Вот какую афишу загнул француз. Мне было противно: мне так нравилось, что на наших цирковых афишах правдиво и точно рисовали, в чем состоят номера, и даже артисты бывали похожи. И чего он, не спросясь меня, окрестил меня Миронье? Рожа у меня была на афише, как будто я гордо погибаю за правду.
В конюшне все были в сборе, и, пока еще не начали готовиться к вечеру, все болтали. Я вошел. Осип засмеялся ласково мне навстречу:
- Видал? - И Осип стал в позу, как стоял Миронье на афише, поднял руки вверх. - Ирой!
Все засмеялись.
- Миронье! Миронье!
Савелий стоял в хлесткой позе, опершись локтем о стойло и ноги ножницами. Держал папиросу, оттопырив мизинец.
- Миронье, скажите. Много Миронья развелося.
Все на него глядели.
- Удавист! - фыркнул Савелий. - Усики наклеивает. Вы бы, барин, свою бородку буланжой обратно наклеили. Звончей было бы.
Савелий говорил во всю глотку, туда - в двери. Все оглянулись. В дверях наша делегатка билетерша кнопками насаживала объявление от месткома.
- Своячки! За шубу посвоячились. В советское время, можно сказать, такие дела в государственном цирке оборудовать.
Билетерша уже повернула к нам голову.
Я шагнул к ней.
- А, товарищ Корольков! - И билетерша закивала.
- Какой он, к черту, Корольков? - закричал Савелий.
- Знаю, знаю, - засмеялась билетерша, - он теперь Миронье. Идем, Миронье, - дело. - Она схватила меня за руку и дернула с собой.
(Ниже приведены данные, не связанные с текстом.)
/-- SUSPEND, RESUME, STOP and the reads of the store. -/
theorem test_codes_store_control :
    [code .suspend (busy (.erase 3) false false), code .suspend (busy (.erase 3) true false), code .suspend staged,
      code .suspend (busy (.lock 1) false false), code .resume halted, code .resume staged,
      code .resume { halted with rst := { halted.rst with running := some ⟨.program 4 recipe, true, false, false⟩ } },
      code .stop halted, code .stop (busy (.erase 3) false true), code .stop staged,
      code (.readRecipe 1 0) live, code (.readRecipe 1 1) live, code (.readRecipe 1 2) live, code (.readRecipe 0 0) live,
      code (.readRecipe 32 0) live, code (.readRecipe 1 3) live, code (.readRecipe 1 0) (busy (.lock 1) false false),
      code .readStore live]
    = [1, 2, 2, 2, 1, 2, 7, 0, 0, 2, 0, 0, 0, 2, 4, 4, 7, 0] := by decide +kernel

/-- A channel that does nothing. -/
def idleChannel : Channel := ⟨false, 0, .minCredit, 0⟩

/-- The patch unit in EDIT, its channel 0 patching limit A of measure 0 in block 1 to the given value. -/
def edit (c0 c1 : Channel) : State :=
  { live with pcu := { Pcu.reset with unit := .edit, channels := tset (tset Pcu.reset.channels 0 c0) 1 c1 } }

/-- Codes of Section 8: CONFLICT for two channels on one target, INVALID_RECIPE for a threshold out of order, an absent field
or a value out of range. -/
theorem test_codes_patches :
    [code .patchEdit live, code .patchWithdraw live, code (.patchSet 3 1 31 1 15 2 4294967295) (edit idleChannel idleChannel),
      code (.patchSet 0 1 0 0 0 0 0) live, code (.patchSet 4 1 0 0 0 0 0) live, code (.patchSet 0 1 0 2 0 1 0) live,
      code .patchApply live, code .patchApply (edit ⟨true, 1, .limit 0 .a, 20⟩ idleChannel),
      code .patchApply (edit ⟨true, 1, .limit 0 .a, 20⟩ ⟨true, 1, .limit 0 .a, 10⟩),
      code .patchApply (edit ⟨true, 1, .limit 0 .a, 21⟩ idleChannel), code .patchApply (edit ⟨true, 1, .limit 1 .a, 0⟩ idleChannel),
      code .patchApply (edit ⟨true, 1, .stage 1 .deadline, 10081⟩ idleChannel),
      code .patchApply (edit ⟨true, 1, .stage 1 .maxTemp, 4294967136⟩ idleChannel),
      code .patchApply (edit ⟨true, 0, .minCredit, 1⟩ idleChannel)]
    = [0, 0, 0, 2, 4, 4, 2, 0, 13, 14, 14, 14, 0, 14] := by decide +kernel

/-- Codes of Section 10; record 0 is OPEN for bin A with a reservation, and a drive of bin B waits. -/
theorem test_codes_totes :
    [code (.openTote 1 1 40) live, code (.openTote 1 0 1) live, code (.openTote 1 4 1) live, code (.openTote 1 1 0) live,
      code (.openTote 1 1 41) live, code (.openTote 4294967296 1 1) live, code (.closeTote 0) live, code (.closeTote 1) live,
      code (.closeTote 8) live, code (.releaseTote 0) live, code (.releaseTote 8) live, code (.readTote .line 0 0) live,
      code (.readTote .line 0 1) live, code (.readTote .line 0 2) live, code (.readTote .line 0 3) live,
      code (.readTote .line 1 0) live, code (.readTote .line 8 0) live, code (.readTote .line 0 41) live]
    = [0, 2, 4, 4, 4, 4, 7, 2, 4, 2, 4, 0, 0, 0, 4, 2, 4, 4] := by decide +kernel

/-- OPEN TOTE serves the wait queue of its bin: slot 10 gets the first position of record 1 (R166). -/
theorem test_open_tote : payload (.openTote 5 1 3) live = [1#8, 1#8] ∧
    (run (.openTote 5 1 3) (take (.openTote 5 1 3) live)).tote 1 = .opened ⟨5, .b, [.reserved 10, .empty, .empty]⟩ ∧
    ((run (.openTote 5 1 3) (take (.openTote 5 1 3) live)).slot 10).state = .unload := by decide +kernel

/-! ### Witnesses: states and operands that meet the hypotheses of each statement, clause by clause, and what the command does
there. The requests' hypotheses (`Ready`) are met by `take c s` for every state (`test_witness_ready`); the clauses of the
statements about requests are told apart by the codes above. -/

/-- `StepServesTheFrontCommand`. -/
theorem test_witness_queue : live.pending = .quiet 6 :: [] ∧ State.reset.pending = [] := by decide

/-- The state with its test link's receiver as given. -/
def receiving (r : Receiver) (at_ : Nat) : State :=
  live.setLink .test { live.testLink with receiver := r, lastByteAt := at_, held := none }

/-- `ReceiverFollowsItsStates`: the start byte, the greatest length and the first one refused, a byte of the body, and the
timeout at 20 ms and before it. -/
theorem test_witness_receiver :
    (run (.receivedByte .test 0xC3#8) (receiving .hunt 0)).testLink.receiver = .header ∧
    (run (.receivedByte .test 250#8) (receiving .header 0)).testLink.receiver = .body 250 [] ∧
    (run (.lengthFault .test 251#8) (receiving .header 0)).testLink.output = [responseFrame 0 .badFrame []] ∧
    (run (.receivedByte .test 251#8) (receiving .header 0)).testLink.output = [responseFrame 0 .badFrame []] ∧
    (run (.receivedByte .test 9#8) (receiving (.body 1 [7#8, 8#8]) 0)).testLink.receiver = .body 1 [7#8, 8#8, 9#8] ∧
    (run (.frameTimeout .test) (receiving (.body 1 [7#8, 8#8]) 4980)).testLink.output = [responseFrame 7 .badFrame []] ∧
    (run (.frameTimeout .test) (receiving (.body 1 []) 4980)).testLink.output = [responseFrame 0 .badFrame []] ∧
    (run (.frameTimeout .test) (receiving .header 4980)).testLink.output = [responseFrame 0 .badFrame []] ∧
    run (.frameTimeout .test) (receiving .header 4981) = receiving .header 4981 := by decide +kernel

/-- A frame: the start byte, the length, the request code, the payload and the CRC. -/
def frameOf (code : Byte) (payload : List Byte) : List Byte :=
  let body := BitVec.ofNat 8 payload.length :: code :: payload
  0xC3#8 :: body ++ be16 (crc16 body).toNat

/-- `CompleteFramesAreChecked`: QUIET 6 on the test link is held; with a false CRC, while another request is held, with an
unknown code, and with a byte missing, it is answered. -/
theorem test_witness_frames :
    (frameOf 0x20#8 [6#8]).length = 6 ∧ (receiving .hunt 0).testLink.receiver = .hunt ∧
    (run (.requestFrame .test (frameOf (BitVec.ofNat 8 (requestCode (.quiet 6))) [6#8])) (receiving .hunt 0)).testLink.held =
      some (.passed (.quiet 6)) ∧
    (run (.requestFrame .test [0xC3#8, 0#8, 1#8, 0#8, 0#8]) (receiving .hunt 0)).testLink.output =
      [responseFrame 1 .badFrame []] ∧
    (run (.requestFrame .test (frameOf 1#8 [])) live).testLink.output = [responseFrame 1 .overrun []] ∧
    (run (.requestFrame .test (frameOf 0xEE#8 [])) (receiving .hunt 0)).testLink.output = [responseFrame 0xEE .unknown []] ∧
    (run (.requestFrame .test (frameOf 0x5F#8 [])) (receiving .hunt 0)).testLink.output =
      [responseFrame 0x5F .notPermitted []] ∧
    (run (.requestFrame .test (frameOf (BitVec.ofNat 8 (requestCode (.quiet 6))) [])) (receiving .hunt 0)).testLink.output =
      [responseFrame (requestCode (.quiet 6)) .badFrame []] := by decide +kernel

/-- `ArgumentsDecodeAsEncoded`. -/
theorem test_witness_arguments : requestLink (.setOffset 3 (-32)) = some .line ∧ wellFormed (.setOffset 3 (-32)) = true ∧
    permitted (requestCode (.setOffset 3 (-32))) .line = true ∧ encodeArgs (.setOffset 3 (-32)) = [3#8, 0xE0#8] := by decide

/-- The line link with an output list and a held request. -/
def sending (output : List (List Byte)) (h : Option Held) : State :=
  live.setLink .line { live.lineLink with output := output, held := h }

/-- `ResponsesPassThroughTheOutputList`: a waiting response enters; the RACK RESET response makes the reset effect due. -/
theorem test_witness_output :
    (run (.responseSent .line) (sending [[1#8], [2#8], [3#8], [4#8]] (some (.answered [5#8])))).lineLink.output =
      [[2#8], [3#8], [4#8], [5#8]] ∧
    (run (.responseSent .line) (sending [responseFrame 0x5F .done []] none)).resetDue = true ∧
    (run (.responseSent .line) (sending [responseFrame 0x06 .done []] none)).resetDue = false ∧
    run (.responseSent .line) live = live := by decide +kernel

/-- `RequestsOnABusyLinkAreOverrun`: the test link holds QUIET 6; a request that the link does not permit; the line link holds
nothing, and SET MASK is served there. -/
theorem test_witness_overrun :
    live.testLink.held = some (.passed (.quiet 6)) ∧
    (run (.start 12 7) live).testLink.output = [responseFrame (requestCode (.start 12 7)) .overrun []] ∧
    (sending [] none).handlerLink.held = none ∧ permitted (requestCode (.readTote .test 0 0)) .test = false ∧
    (run (.readTote .test 0 0) (receiving .hunt 0)).testLink.output =
      [responseFrame (requestCode (.readTote .test 0 0)) .notPermitted []] ∧
    live.lineLink.held = none ∧ permitted (requestCode (.setMask .line 3)) .line = true ∧
    (run (.setMask .line 3) live).lineLink.mask = 3 := by decide +kernel

/-- `RefusedRequestsChangeNothing`, `TakeNoticeReturnsTheHighestPair`: ready, with no power-off order asked for; the set holds
one pair, or none. -/
theorem test_witness_requests :
    (take (.quiet 6) live).Ready .test (.quiet 6) ∧ (∀ i, ¬ (take (.quiet 6) live).offAsked i) ∧
    (take (.takeNotice .test) live).testLink.notices = [(.quietAsk, 6)] ∧
    payload (.takeNotice .test) live = [5#8, 6#8, 12#8, 0#8] ∧
    (take (.takeNotice .line) live).lineLink.notices = [] ∧ payload (.takeNotice .line) live = [0#8, 255#8, 0#8, 0#8] := by
  decide +kernel

/-- `PostedNoticesJoinTheirLinks`: a pair that joins, one the link holds already, and a kind it does not record. -/
theorem test_witness_posts : (live.post .loaded 5).testLink.notices = [(.quietAsk, 6), (.loaded, 5)] ∧
    (live.post .quietAsk 6).testLink.notices = [(.quietAsk, 6)] ∧ (live.post .grant 7).testLink.notices = [(.quietAsk, 6)] ∧
    (live.post .grant 7).handlerLink.attention = true := by decide +kernel

/-- `LinkLawsAreKept` and every other statement over the steps of a lawful state. -/
theorem test_witness_step : Lawful live ∧ ∃ t, step live = .next t := ⟨test_witness_lawful, _, rfl⟩

/-- `ClockAdvancesTicksAndFiresDeadlines`, `DeadlineExpiryMarksOvertime`: slot 6's deadline is armed for 400 s; it fires when
SET TIME reaches it, and then marks its stage; one of another stage is stale. -/
theorem test_witness_deadline :
    tget live.rck.watch 6 = some ⟨⟨400, 0⟩, 1⟩ ∧
    (let s := run (.setTime 400 0) (take (.setTime 400 0) live);
      (s.mailOf 6).deadlines = [⟨⟨400, 0⟩, 1⟩] ∧ tget s.rck.watch 6 = none ∧
      ((run (.deadlineExpiry 6) s).slot 6).marks = [⟨false, false⟩, ⟨true, false⟩]) ∧
    ((run (.setTime 399 999) (take (.setTime 399 999) live)).mailOf 6).deadlines = [] ∧
    ((run (.deadlineExpiry 6) (live.setMail 6 { Mail.empty with deadlines := [⟨⟨300, 0⟩, 0⟩] })).slot 6).marks =
      [⟨false, false⟩, ⟨false, false⟩] := by decide +kernel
Я слышал, как Савелий кричал что-то, но все конюхи так гудели, что его нельзя было разобрать. А билетерша говорила:
- Как орут! Идем дальше. - И мы пошли в буфет. Билетерша мне сказала, чтоб я подал заявление в союз, что Голуа не страхует меня и заставляет делать опасный для жизни номер.
- Ты же не в компании, ты нанятой дурак, понимаешь ты, Мирон. Это же безобразие.
Я обещал что-то, не помню, что говорил: я прислушивался, не слыхать ли голосов снизу из конюшни. Я говорил невпопад.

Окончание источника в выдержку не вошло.